Prepped with an infiltration plan, pre-text and most importantly the “get out of jail free card” (authorization letter) signed by the client, we managed to get into the building. After looking around, we identified a very convenient location to install our device. There was a patched network outlet in the floor and the 4g connection was pretty good allowing us to connect to the device. After verifying the connection worked and we could reach internal systems of the client via the device we silently moved on.
Flawed by design?
The lack of full network segmentation, filtering and control was something we often encountered and still do in today’s assignments. I think this links back to the perimeter security architecture that has been used as a concept for designing corporate networks. The concept aims to prevent external adversaries accessing trusted internal systems by installing “walls” between trusted and untrusted networks (e.g. internet vs internal network). And there you have it, there is suddenly a part of the network you “trust” and the focus is on mitigating risks from the “untrusted” part.

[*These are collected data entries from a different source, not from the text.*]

/-- The effect of a register item in FIELD. -/
def fieldApply (s : State) (o : Nat) (m old new cmd : Word) : State :=
  if o < 0x600 then
    let n := o / 0x20
    let r := o % 0x20
    if r = 0 then
      let s := s.when (bitsOf new.toNat 30 2 == 0) fun s =>
        (s.setIn n false).setFlag (FIELD.CH_STS_RB n) false
      let s := s.when (bitsOf new.toNat 30 2 != 1 || !wbit new 27) fun s => s.setFlag (FIELD.CH_STS_WB n) false
      let s := s.when (wbit new 20 && !wbit old 20) fun s => (s.setN (FIELD.CH_PER n) 0).onCh n fun x => { x with edge := none, perAt := s.now }
      let s := s.when (bitsOf new.toNat 30 2 == 2 && bitsOf old.toNat 30 2 != 2) fun s => s.onCh n fun x => { x with swAt := s.now }
      let pair := bitsOf new.toNat 24 2 != bitsOf old.toNat 24 2
      let s := s.when (pair || bitsOf new.toNat 30 2 != bitsOf old.toNat 30 2) fun s =>
        s.forAll (if pair && n < 31 then [n, n + 1] else [n]) fun c s => s.chRenew c
      s.validShow n
    else if r = 4 then
      -- an item that writes ON ends HELD (R400)
      s.when (wbit m 0) fun s => s.forAll (s.members n) fun c s => s.setFlag (FIELD.CH_STS_HELD c) false
    else if r = 8 then
      let en := wbit new 31 || wbit new 30
      s.onCh n fun x => { x with due := if en then some (s.now + bitsOf new.toNat 0 6 * 1000000000) else none }
    else if r = 0x18 then
      let s := s.when (wbit cmd 3) fun s =>
        let h := s.headOf n
        (s.forAll (s.members h) fun c s => s.setFlag (FIELD.CH_STS_DENIED c) false).onCh h fun x => { x with barred := false }
      let s := s.when (wbit cmd 2) fun s => (s.setFlag (FIELD.CH_STS_LATCHED n) false).setFld (FIELD.CH_STS_TCYC n) 0
      let s := s.when (wbit cmd 1) fun s => (s.setN (FIELD.CH_CNT n) 0).onCh n fun x => { x with clrAt := s.now }
      s.when (wbit cmd 0) fun s => (s.setFlag (FIELD.CH_STS_XSHORT n) false).setFlag (FIELD.CH_STS_TEST_FAIL n) false
    else s
  else if o = 0x808 ∨ o = 0x828 then s.when (wbit cmd 0) fun s => s.dieRestart ((o - 0x808) / 0x20)
  else s

/-- The check of a register item in LEDGER (R402). -/
def ledgerCheck (s : State) (o : Nat) (m v : Word) : Nat :=
  if o < 0x100 then
    let n := o % 0x80 / 4
    let h := s.headOf n
    let busy := s.flag (FIELD.CH_STS_SW n) || s.isQueued h
    firstCause [(decide (0x80 ≤ o) && !inRanges m v [(0, 8, 0, 40)], cRange), (busy && s.reg (0x400E0000 + o) != v, cState)]
  else 0

def ledgerApply (s : State) (o : Nat) (_m _old _new cmd : Word) : State :=
  if o = 0x150 then s.when (wbit cmd 0) fun s => (s.setN (LEDGER.CNT 0) 0).setN (LEDGER.CNT 1) 0 else s

end Sys2Proof.Machine
end

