-- ==== Sys2Proof/Machine/EventInstr.lean ====
section
/-! DEFINITION. Presentation of events (R40 to R43, R85), the event instructions (R84), time instructions (R89 to R91), folds
(R93, R94) and status instructions (R95). -/

namespace Sys2Proof.Machine

/-- The sources of word `k` that a cut presents: enabled, latched, and stamped at or before it (R41). -/
def State.dueIn (s : State) (cut k : Nat) : List (Nat × Pres) :=
  let m := s.regN (GALLERY.EVT_PEND k) &&& s.regN (GALLERY.EVT_EN k)
  if m = 0 then []
  else (upto 32).filterMap fun b =>
    let src := 32 * k + b
    let t := mget zeroNat s.gal.evtStamp src
    if bitB m b && decide (t ≤ cut) then some (src, ⟨t, bitB (s.regN (GALLERY.EVT_OVR k)) b⟩) else none

/-- The sources that a cut presents. -/
def State.dueAt (s : State) (cut : Nat) : List (Nat × Pres) := (upto 8).flatMap fun k => s.dueIn cut k

/-- Presentation clears a latch with its OVR bit and its stamp (R40). -/
def State.unlatch (s : State) (src : Nat) : State :=
  let k := src / 32
  let s := s.setN (GALLERY.EVT_PEND k) (setBits (s.regN (GALLERY.EVT_PEND k)) (src % 32) 1 0)
  let s := s.setN (GALLERY.EVT_OVR k) (setBits (s.regN (GALLERY.EVT_OVR k)) (src % 32) 1 0)
  { s with gal := { s.gal with evtStamp := mput zeroNat s.gal.evtStamp src 0 } }

def noPres : Nat → Pres := fun _ => ⟨0, false⟩

/-- Remembers what a tide presented, with the earliest stamp; a source presented again has fired again since (R129). -/
def notePres (m : List (Nat × Pres)) (p : Nat × Pres) : List (Nat × Pres) :=
  match m.find? (fun q => q.1 == p.1) with
  | none => m ++ [p]
  | some _ => m.map fun q => if q.1 = p.1 then (q.1, ⟨min q.2.stamp p.2.stamp, true⟩) else q

/-- Takes the events of a cut: they are unlatched and answered (R40, R41). -/
def State.present (s : State) (cut : Nat) : List (Nat × Pres) × State :=
  let set := s.dueAt cut
  let s := s.forAll (set.map (·.1)) fun src s => s.unlatch src
  (set, { s with gal := { s.gal with tidePres := set.foldl notePres s.gal.tidePres } })

/-- Adds one presented source to a lane's set: one bit, the later stamp, OVR when it was still there (R85). The set is held as a
list in rising order of the source number. -/
def insPres : List (Nat × Pres) → Nat × Pres → List (Nat × Pres)
  | [], p => [p]
  | q :: m, p =>
    if q.1 < p.1 then q :: insPres m p
    else if q.1 = p.1 then (q.1, ⟨max q.2.stamp p.2.stamp, true⟩) :: m
    else p :: q :: m

def LaneSt.addPres (x : LaneSt) (set : List (Nat × Pres)) : LaneSt := { x with pres := set.foldl insPres x.pres }

/-- A lane goes on from its bell point with the set: gd := number of sources newly presented (R84). -/
def LaneSt.bellTake (x : LaneSt) (rd : Nat) (set : List (Nat × Pres)) : LaneSt :=
  let y := (x.addPres set).wg rd (BitVec.ofNat 32 set.length)
  { y with wait := none, pc := y.pc + 4 }

/-- A bell point (R42, R43): the first lane fixes the cut, the earlier of two instants wins until the copies agree, later lanes
take the released set; from the 33rd on the set is empty and BELL_OVR is set. `waitNs` is what the wait took. -/
def execBell (l : Lane) (gd : GReg) (t waitNs : Nat) (s : State) : Host.Outcome State Fault Refusal :=
  done (s.runLane l fun x s =>
    let s := s.atTime t
    let k := x.stage.bells
    let x := { x.charge 8 (min waitNs 60) with stage := { x.stage with bells := k + 1 } }
    let x := { x with tally := { x.tally with bells := x.tally.bells + 1 } }
    if 32 ≤ k then (s.setLane l (x.bellTake gd.val [])).stick GALLERY.TIDE_STS_BELL_OVR
    else
      match s.gal.bells[k]? with
      | none =>
        let s := { s with gal := { s.gal with bells := s.gal.bells ++ [BellPt.mk t none] } }
        s.setLane l { x with wait := some (.bell gd.val k) }
      | some b =>
        match b.set with
        | some set => s.setLane l (x.bellTake gd.val set)
        | none =>
          let s := { s with gal := { s.gal with bells := lset s.gal.bells k ⟨min b.cut t, none⟩ } }
          s.setLane l { x with wait := some (.bell gd.val k) })

/-- The gallery copies agree on the cut of a bell point (counted from 0) and release its set to the waiting lanes (R42). -/
def execBellSetAgreed (k : Fin 32) (s : State) : Host.Outcome State Fault Refusal :=
  done (match s.gal.bells[k.val]? with
    | none => s
    | some b =>
      match b.set with
      | some _ => s
      | none =>
        let (set, s) := s.present b.cut
        let s := { s with gal := { s.gal with bells := lset s.gal.bells k.val ⟨b.cut, some set⟩ } }
        s.forAll [0, 1, 2] fun l s =>
          match (s.lane l).wait with
          | some (.bell rd j) => if j = k.val then s.onLane l fun x => x.bellTake rd set else s
          | _ => s)

/-- Removes the lowest-numbered source from the presented set (R84). -/
def execEvnext (l : Lane) (gd : GReg) (s : State) : Host.Outcome State Fault Refusal :=
  done (s.runPure l fun x =>
    match x.pres with
    | [] => (x.wg gd.val 0x80000000#32).next 2
    | (src, p) :: m =>
      { x.wg gd.val (BitVec.ofNat 32 (src + 256 * b2n p.ovr)) with pres := m, last := shortOf p.stamp }.next 2)

/-- The short stamp of the source that EVNEXT last returned in this tide, else 0 (R84). -/
def execEvstamp (l : Lane) (gd : GReg) (s : State) : Host.Outcome State Fault Refusal :=
  done (s.runPure l fun x => (x.wg gd.val (BitVec.ofNat 32 x.last)).next 2)

/-! ### Time -/

/-- Writes seconds, nanoseconds, and fraction with upper seconds to three registers (R89). -/
def LaneSt.putTime (x : LaneSt) (gd t frac : Nat) : LaneSt :=
  let sec := t / 1000000000
  ((x.wg gd (BitVec.ofNat 32 sec)).wg (gd + 1) (BitVec.ofNat 32 (t % 1000000000))).wg (gd + 2)
    (BitVec.ofNat 32 (sec / 2 ^ 32 % 65536 + frac % 65536 * 65536))

/-- TNOW and TNOW.L need gd among g4, g8, …, g28 (R90). -/
def tripleReg (gd : Nat) : Bool := gd % 4 == 0 && 4 ≤ gd && gd ≤ 28

def execTnow (l : Lane) (gd : GReg) (s : State) : Host.Outcome State Fault Refusal :=
  done (s.runPure l fun x =>
    if tripleReg gd.val then (x.putTime gd.val s.snap.time s.snap.frac).next 3
    else x.trap s.img.trapvec tcRegPair (BitVec.ofNat 32 (wordR 2 gd.val 0 0 0x18)) 3)

/-- One atomic capture of live time (R89) at the instant `t` and `frac` × 2^-16 ns: the ns of the instant, and the fraction of the island's count
then (R415). -/
def execTnowL (l : Lane) (gd : GReg) (t frac waitNs : Nat) (s : State) : Host.Outcome State Fault Refusal :=
  done (s.runLane l fun x s =>
    let s := s.atTime t
    if tripleReg gd.val then
      let y := x.putTime gd.val t (fracOf (s.oscAt t frac))
      s.setLane l { y.charge 4 (min waitNs 20) with pc := y.pc + 4 }
    else s.setLane l (x.trap s.img.trapvec tcRegPair (BitVec.ofNat 32 (wordR 2 gd.val 0 0 0x418)) 4 20))

def execTshort (l : Lane) (gd : GReg) (s : State) : Host.Outcome State Fault Refusal :=
  done (s.runPure l fun x => (x.wg gd.val (BitVec.ofNat 32 (shortOf s.snap.time))).next 1)

/-- The short stamp of live time (R89). The wait of TSHORT.L, up to 20 ns, enters no counter: code 0x2 of R481 does not name it. -/
def execTshortL (l : Lane) (gd : GReg) (t _waitNs : Nat) (s : State) : Host.Outcome State Fault Refusal :=
  done (s.runLane l fun x s =>
    let s := s.atTime t
    let y := x.wg gd.val (BitVec.ofNat 32 (shortOf t))
    s.setLane l (y.next 2))

/-- The instant that a short stamp names, by its signed distance from the snapshot time (R91). -/
def extendStamp (snap : Nat) (st : Word) : Int := (snap : Int) + (st - BitVec.ofNat 32 (shortOf snap)).toInt

/-- TEXT: gd must be an even register from g2 to g30 (R90, R91). -/
def execText (l : Lane) (gd gs : GReg) (s : State) : Host.Outcome State Fault Refusal :=
  done (s.runPure l fun x =>
    if gd.val % 2 = 0 ∧ 2 ≤ gd.val then
      let t := extendStamp s.snap.time (x.rg gs.val)
      ((x.wg gd.val (wordOfInt (t / 1000000000))).wg (gd.val + 1) (wordOfInt (t % 1000000000))).next 4
    else x.trap s.img.trapvec tcRegPair (BitVec.ofNat 32 (wordR 2 gd.val gs.val 0 0x1A)) 4)

/-! ### Folds -/

/-- A lane goes on from a fold with its value and the FOLD element (R93, R121). -/
def LaneSt.foldTake (x : LaneSt) (rd : Nat) (v : Word) : LaneSt :=
  let k := x.stage.folds + 1
  let y := (x.elem 8 0 k v.toNat 0).wg rd v
  { y with wait := none, pc := y.pc + 4, stage := { y.stage with folds := k } }

def LaneSt.countFold (x : LaneSt) (w : Nat) : LaneSt :=
  let y := x.charge 8 w
  { y with tally := { y.tally with folds := y.tally.folds + 1 } }

/-- Submits a value to the gallery and waits for the fold value, or takes the value already fixed; only a voting lane's
submission takes part (R93). The 65th fold of a tide traps with FOLD (R94). -/
def execVfold (l : Lane) (gd gs : GReg) (w : Request) (s : State) : Host.Outcome State Fault Refusal :=
  done (s.runLane l fun x s =>
    let s := s.atTime w.t
    let k := x.stage.folds
    if 64 ≤ k then s.setLane l (x.trap s.img.trapvec tcFold 0 8 2100)
    else
      let y := x.countFold (min w.waitNs 2100)
      let f := s.gal.folds.getD k ⟨[], 0, none⟩
      match f.value with
      | some v => s.setLane l (y.foldTake gd.val v)
      | none =>
        let f := if s.votes l then { f with subs := f.subs ++ [(l.val, x.rg gs.val)], at' := s.now } else f
        let fs := if k < s.gal.folds.length then lset s.gal.folds k f else s.gal.folds ++ [f]
        let s := { s with gal := { s.gal with folds := fs } }
        s.setLane l { y with wait := some (.fold gd.val k) })

/-- The value of a fold: the median of three submissions, the lesser (signed) of two (R93). -/
def foldValue : List (Nat × Word) → Option Word
  | [(_, a), (_, b), (_, c)] => some (wordOfInt (median3 a.toInt b.toInt c.toInt))
  | [(_, a), (_, b)] => some (minW a b)
  | _ => none

/-- Whether the value of a fold is due: every voting lane has submitted, or the third has not within 2000 ns after the second (R93). -/
def State.foldDue (s : State) (f : FoldPt) : Bool := decide (s.voters.length ≤ f.subs.length) || decide (f.at' + 2000 ≤ s.now)

/-- The gallery fixes the value of fold `k` (counted from 0) and the waiting lanes go on (R93). With fewer than two submissions
there is no value yet and nothing happens. -/
def execVfoldValueFixed (k : FoldAt) (s : State) : Host.Outcome State Fault Refusal :=
  done (
    let s := s.atTime k.t
    match s.gal.folds[k.k.val]? with
    | none => s
    | some f =>
      if f.value.isSome || !s.foldDue f then s
      else
        match foldValue f.subs with
        | none => s
        | some v =>
          let s := { s with gal := { s.gal with folds := lset s.gal.folds k.k.val { f with value := some v } } }
          s.forAll [0, 1, 2] fun l s =>
            match (s.lane l).wait with
            | some (.fold rd j) => if j = k.k.val then s.onLane l fun x => x.foldTake rd v else s
            | _ => s)

/-! ### Status and software traps -/

/-- Traps with SOFT, tv := n; 4 cycles in all (R95). -/
def execTrap (l : Lane) (n : BitVec 5) (s : State) : Host.Outcome State Fault Refusal :=
  done (s.runPure l fun x => x.trap s.img.trapvec tcSoft (n.setWidth 32) 0)

def execRdsw (l : Lane) (gd : GReg) (s : State) : Host.Outcome State Fault Refusal :=
  done (s.runPure l fun x => (x.wg gd.val x.sw).next 1)

/-- Writes sw[5:0] only (R64). -/
def execWrsw (l : Lane) (gs : GReg) (s : State) : Host.Outcome State Fault Refusal :=
  done (s.runPure l fun x => { x with sw := (x.sw &&& ~~~0x3F#32) ||| (x.rg gs.val &&& 0x3F#32) }.next 1)

def execRdtp (l : Lane) (gd : GReg) (s : State) : Host.Outcome State Fault Refusal :=
  done (s.runPure l fun x => (x.wg gd.val (BitVec.ofNat 32 x.tp)).next 1)

def execRdtv (l : Lane) (gd : GReg) (s : State) : Host.Outcome State Fault Refusal :=
  done (s.runPure l fun x => (x.wg gd.val x.tv).next 1)

end Sys2Proof.Machine
end

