/-- R456, R462 to R464, R467, R484: a stream record is shown, counted against its predecessor and entered in ring 28, its XFER words in ring 29;
a lost path makes its entry, and both are partner loss; equal base claims lead to DUP; TAKE, which sets CH_OUT to the partner's mirror,
HANDOVER and CLR with their refusals, that of TAKE within 100 ms of a HEART that reports duty among them. That the exchange of base claims
is a good word, that TAKE uses the mirror at its item and that a loss of the link makes the last records incomplete are the model's choices
(assumptions 38, 120 and 121).
A commit row is the commit of that one command by every voting lane (assumption 4, the model's reading).
An event row happens at the instant it carries, and device time does not go back (assumption 5, the model's choice). -/
def Obligations.RangeStreamResults : Prop :=
  ∀ (s : State) (tide mirror hash : Word) (outcome mode st : BitVec 8) (hand : Bool) (digest : List Byte) (mask : BitVec 14)
    (words : List Word) (base : BitVec 7) (d t : Nat),
    let now := s.atTime t
    let heartLim := (s.fld RANGE.CFG_HB_LLP_N * s.fld LLP.CYCLE_CYCLE + s.fld LLP.TIMING_TRANSIT + s.fld LLP.TIMING_SKEW_WIN) * 1000
    let heart := s.stream (128 + s.fld RANGE.CFG_PARTNER) 2
    let late := fun (path : Fin 2) => if path.val = 0 then (s.range.linkAt.getD s.range.enAt) + 250000 ≤ now.now
      else (if heart.last.isSome then heart.stamp else s.range.enAt) + heartLim < now.now
    let lost := fun (path : Fin 2) => if path.val = 0 then RANGE.STS_LINK_LOST else RANGE.STS_LLP_LOST
    (s.paired = true →
      Ends (exec (.streamRecord false tide outcome mode st hand mirror digest mask words t) s) (fun u =>
        u.fld RANGE.ERR_CRC = min (s.fld RANGE.ERR_CRC + 1) 255 ∧ u.range.recs = 0 ∧ RegsBut [RANGE.ERR, RANGE.STS] s u ∧ SameMem s u) ∧
      (s.rangeState ≠ 1 → ∃ (s1 : State) (e : List Byte), exec (.streamRecord true tide outcome mode st hand mirror digest mask words t) s =
          .next (let u := s1.hwPush 28 (leBytes 4 tide.toNat ++ leBytes 1 outcome.toNat ++ leBytes 1 mode.toNat ++ leBytes 1 st.toNat ++
            leBytes 1 (b2n hand) ++ leBytes 4 mirror.toNat ++ leBytes 4 (now.now % 2 ^ 32) ++ padTo 32 digest)
          (if mask = 0 then u else u.hwPush 29 e).readyShow) ∧ e.take 8 = leBytes 4 tide.toNat ++ leBytes 4 mask.toNat ∧
        s1.reg RANGE.PTIDE = tide ∧ s1.reg RANGE.MIRROR = mirror ∧ s1.range.pSt = st.toNat % 16 ∧ s1.range.pMode = mode.toNat % 16 ∧
        s1.range.linkAt = some now.now ∧
        s1.fld RANGE.ERR_GAP = (if s.range.recSeen then min (s.fld RANGE.ERR_GAP + (tide - s.reg RANGE.PTIDE - 1).toNat) 255
          else s.fld RANGE.ERR_GAP) ∧ RegsBut [RANGE.PTIDE, RANGE.MIRROR, RANGE.ERR] s s1 ∧ SameMem s s1) ∧
      (∀ path : Fin 2, late path → s.flag (lost path) = false → s.flag (lost (1 - path)) = false → ∃ s1 : State,
        exec (.pathLost path t) s = .next ((s1.hwPush 30 (leBytes 4 (now.now % 2 ^ 32) ++ leBytes 1 path.val ++ leBytes 1 1)).fire 241) ∧
        s1.flag (lost path) = true ∧ (path.val = 0 → s1.range.recs = 0 ∧ s1.flag RANGE.STS_READY = false) ∧ RegsBut [RANGE.STS] s s1 ∧ SameMem s s1) ∧
      (∀ path : Fin 2, late path → s.flag (lost path) = false → s.flag (lost (1 - path)) = true → s.range.heard = true →
        Ends (exec (.pathLost path t) s) fun u => u.range.loss = some now.now ∧ u.flag (lost path) = true) ∧
      (s.range.swapped = false →
        (base.toNat = s.fld RANGE.STS_BASE → ∃ s1 : State, exec (.baseClaimExchange base hash t) s = .next ((s1.rangeTo 7 6).fieldSettle) ∧
          s1.range.hash = some hash.toNat ∧ s1.regs = s.regs ∧ SameMem s s1) ∧
        (base.toNat ≠ s.fld RANGE.STS_BASE → Ends (exec (.baseClaimExchange base hash t) s) fun u => u.range.hash = some hash.toNat ∧
          u.range.swapped = true ∧ u.range.linkAt = some now.now ∧ (s.rangeState = 1 → u.rangeState = 2) ∧
          (s.rangeState ≠ 1 → RegsBut [RANGE.STS] s u ∧ SameMem s u)))) ∧
    (s.rangeState = 1 ∨ s.rangeState = 2 → (∀ d, s.dutyAt = some d → d + 100000000 < s.now) →
      s.commits (exec .take s) fun u => u.rangeState = 4 ∧ u.range.latch = none ∧ u.mram = s.mram ∧
        (∀ n : Fin 32, u.flag (FIELD.CH_OUT_ON n) = (match s.mirrorOf with
          | some m => bitB m n
          | none => s.flag (FIELD.CH_OUT_ON n)))) ∧
    (s.dutyAt = some d → s.now ≤ d + 100000000 → s.refuses (exec .take s) 8 RANGE.CTL) ∧
    (s.rangeState = 0 ∨ 3 ≤ s.rangeState → s.refuses (exec .take s) 8 RANGE.CTL) ∧
    (s.rangeState = 4 → s.flag RANGE.STS_P_READY = true → s.commits (exec .handover s) fun u => u.rangeState = 5 ∧
      u.range.latch = some s.chOuts ∧ u.range.quit = false ∧ u.mram = s.mram) ∧
    (s.rangeState ≠ 4 ∨ s.flag RANGE.STS_P_READY = false → s.refuses (exec .handover s) 8 RANGE.CTL) ∧
    (s.rangeState ≠ 6 → s.commits (exec .rangeClr s) fun u => u.regN RANGE.ERR = 0 ∧ RegsBut [RANGE.CTL, RANGE.ERR] s u ∧ SameMem s u) ∧
    (s.rangeState = 6 → s.commits (exec .rangeClr s) fun u => u.regN RANGE.ERR = 0 ∧ u.rangeState = 2 ∧ u.mram = s.mram)

/-- R474 to R478, R480 to R482: a segment that completes in its slot is counted in the pass or the request, and one that fails reports; the
scrub, the hash of the body, a late pass; a request for a test with its refusals; the clears and the snapshot of counters.
A commit row is the commit of that one command by every voting lane (assumption 4, the model's reading).
An event row happens at the instant it carries, and device time does not go back (assumption 5, the model's choice). -/
def Obligations.HealthResults : Prop :=
  ∀ (s : State) (l : Lane) (area : Fin 7) (kind : BitVec 3) (r : BitVec 2) (m : Word) (i : Fin 32) (t : Nat),
    let now := s.atTime t
    let key := 16 * l.val + area.val
    let n := mget zeroNat s.tests.segs key
    let b := imgBase s.img.bank
    let failed := fun (c : Instr) (lane ar seg : Nat) (p : State → Prop) => ∃ s1 : State, exec c s =
        .next ((s1.ring49 lane ar 1 seg).fire 245) ∧ s1.fld HEALTH.ST_FAIL_CNT = min (s.fld HEALTH.ST_FAIL_CNT + 1) 255 ∧
      s1.fld HEALTH.ST_FAIL_AREA = ar ∧ s1.fld HEALTH.ST_FAIL_LANE = lane ∧ p s1 ∧ SameMem s s1
    let sumIs := sha256 (rdBytes s.mram (b + 0x100) (s.hdr s.img.bank 0x24 4)) = beNat (rdBytes s.mram (b + 0x40) 32)
    (s.tests.slot = some l.val → now.segDue = true → area.val ≠ 0 → s.tests.req = none → s.flag HEALTH.ST_CFG_EN = true →
      n < areaSegs area →
      (n + 1 < areaSegs area → Ends (exec (.segmentComplete l area true t) s) fun u => mget zeroNat u.tests.segs key = n + 1 ∧ u.tests.segAt = now.now ∧
        RegsBut [HEALTH.ST_STS] s u ∧ SameMem s u) ∧
      ∃ s1 : State, exec (.segmentComplete l area false t) s = .next ((((s1.ring49 l area 1 n).fire 245).onTests fun x =>
          { x with failed := setBits x.failed l 1 1 })) ∧
        s1.fld HEALTH.ST_FAIL_CNT = min (s.fld HEALTH.ST_FAIL_CNT + 1) 255 ∧ s1.fld HEALTH.ST_FAIL_AREA = area ∧
        s1.fld HEALTH.ST_FAIL_LANE = l ∧ RegsBut [HEALTH.ST_FAIL] s s1 ∧ SameMem s s1) ∧
    (now.coreUp = true → s.tests.scrubAt + 600000000000 ≤ now.now →
      Ends (exec (.sramScrub 0 true t) s) (fun u => u.tests = { s.tests with scrubAt := now.now } ∧ u.regs = s.regs ∧ SameMem s u) ∧
      (∃ s1 : State, exec (.sramScrub 1 true t) s = .next (s1.fire 183) ∧ s1.tests.ecc = s.tests.ecc + 1 ∧ s1.regs = s.regs ∧
      SameMem s s1) ∧
      failed (.sramScrub 0 false t) 3 8 0 (fun u => RegsBut [HEALTH.ST_FAIL] s u)) ∧
    (now.now < s.tests.scrubAt + 600000000000 → exec (.sramScrub 0 true t) s = .next now) ∧
    (now.coreUp = true → s.img.valid = true → s.tests.hashAt + 3600000000000 ≤ now.now →
      (sumIs → Ends (exec (.mramHash t) s) fun u => u.tests = { s.tests with hashAt := now.now } ∧ u.regs = s.regs ∧ SameMem s u) ∧
      (¬ sumIs → failed (.mramHash t) 3 9 0 fun u => u.flag HEALTH.ST_STS_IMG_BAD = true ∧
        RegsBut [HEALTH.ST_FAIL, HEALTH.ST_STS] s u)) ∧
    (s.tests.passAt + 3600000000000 ≤ now.now → s.sys.phase = 2 → Ends (exec (.selftestLate t) s) fun u =>
      u.flag HEALTH.ST_STS_LATE = true ∧ RegsBut [HEALTH.ST_STS] s u ∧ SameMem s u) ∧
    (1 ≤ kind.toNat → kind.toNat ≤ 3 → r ≠ 3 →
      (s.tests.req = none → s.commits (exec (.stReq kind r) s) fun u => u.tests.req = some (kind.toNat, r.toNat) ∧
        u.flag HEALTH.ST_STS_QUEUED = true ∧ u.flag HEALTH.ST_STS_DEFERRED = s.anyOut ∧
        RegsBut [HEALTH.ST_REQ, HEALTH.ST_STS] s u ∧ SameMem s u) ∧
      (s.tests.req ≠ none → s.refuses (exec (.stReq kind r) s) 8 HEALTH.ST_REQ)) ∧
    (kind.toNat = 0 ∨ 3 < kind.toNat ∨ r = 3 → s.refuses (exec (.stReq kind r) s) 1 HEALTH.ST_REQ) ∧
    s.commits (exec (.cntClr m) s) (fun u => u.cnt48 (HEALTH.CNT_LO i) = (if m.getLsbD i then 0 else s.cnt48 (HEALTH.CNT_LO i)) ∧
      SameMem s u) ∧
    (∀ k : Fin 24, m.getLsbD k = true → s.commits (exec (.lcntClr m) s) fun u => u.cnt48 (HEALTH.LCNT_LO (k / 8) (k % 8)) = 0 ∧
      u.sram = s.sram ∧ u.mram = s.mram) ∧
    s.commits (exec (.cntSnap 0) s) (fun u => RegsBut [HEALTH.CNT_SNAP] s u ∧ SameMem s u) ∧
    s.commits (exec (.cntSnap (BitVec.twoPow 32 i)) s) (fun u => ∃ s1 : State, RegsBut [HEALTH.CNT_SNAP] s s1 ∧ SameMem s s1 ∧
      u = s1.hwPush 50 (leBytes 4 (s.now % 2 ^ 32) ++ leBytes 1 i ++ leBytes 3 0 ++ leBytes 6 (s.cnt48 (HEALTH.CNT_LO i))))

As you probably know, the Zero Trust architecture is the opposite of the perimeter security model and assumes that the network is always hostile. Within the Zero Trust concept all devices, users and network flows are authenticated and authorized. However, implementing this concept is for a lot of organizations a bridge to far because it takes a big investment and priority is given to other strategic IT initiatives (e.g. cloud migration, utilizing machine learning, insights in data, AI, cost control etc.). For those organizations, strengthening their perimeter architecture with Network Access Control (NAC) can be a good alternative.
In short, NAC is a security solution that provides control over the devices and users that are able to connect to your network and its segments. It is extensively used in wireless networks and less prevalent in wired networks. In this article I share our past experiences, the top lessons we have learned, and some considerations we encountered while implementing a NAC solution in a wired network infrastructure.
My top 3 learnings during the implementation of Network Access control are:
💡 Reduce complexity as much as possible
Keep in mind that future maintainability of the solution and potential error reduction are worth a lot. Combine some departments / users on the same VLAN when they require overlapping access where possible.
💡 The implementation of redundancy and failover mechanisms are crucial
Try to limit the impact on the users as much as possible when things fails: Use redundant authentication servers, configure an auth failure VLAN with access to for instance a VPN server or cloud services (in case authentication fails) and/or publish the CRL on a separate website in case the CA is down. All in line with the risk appetite of the organization.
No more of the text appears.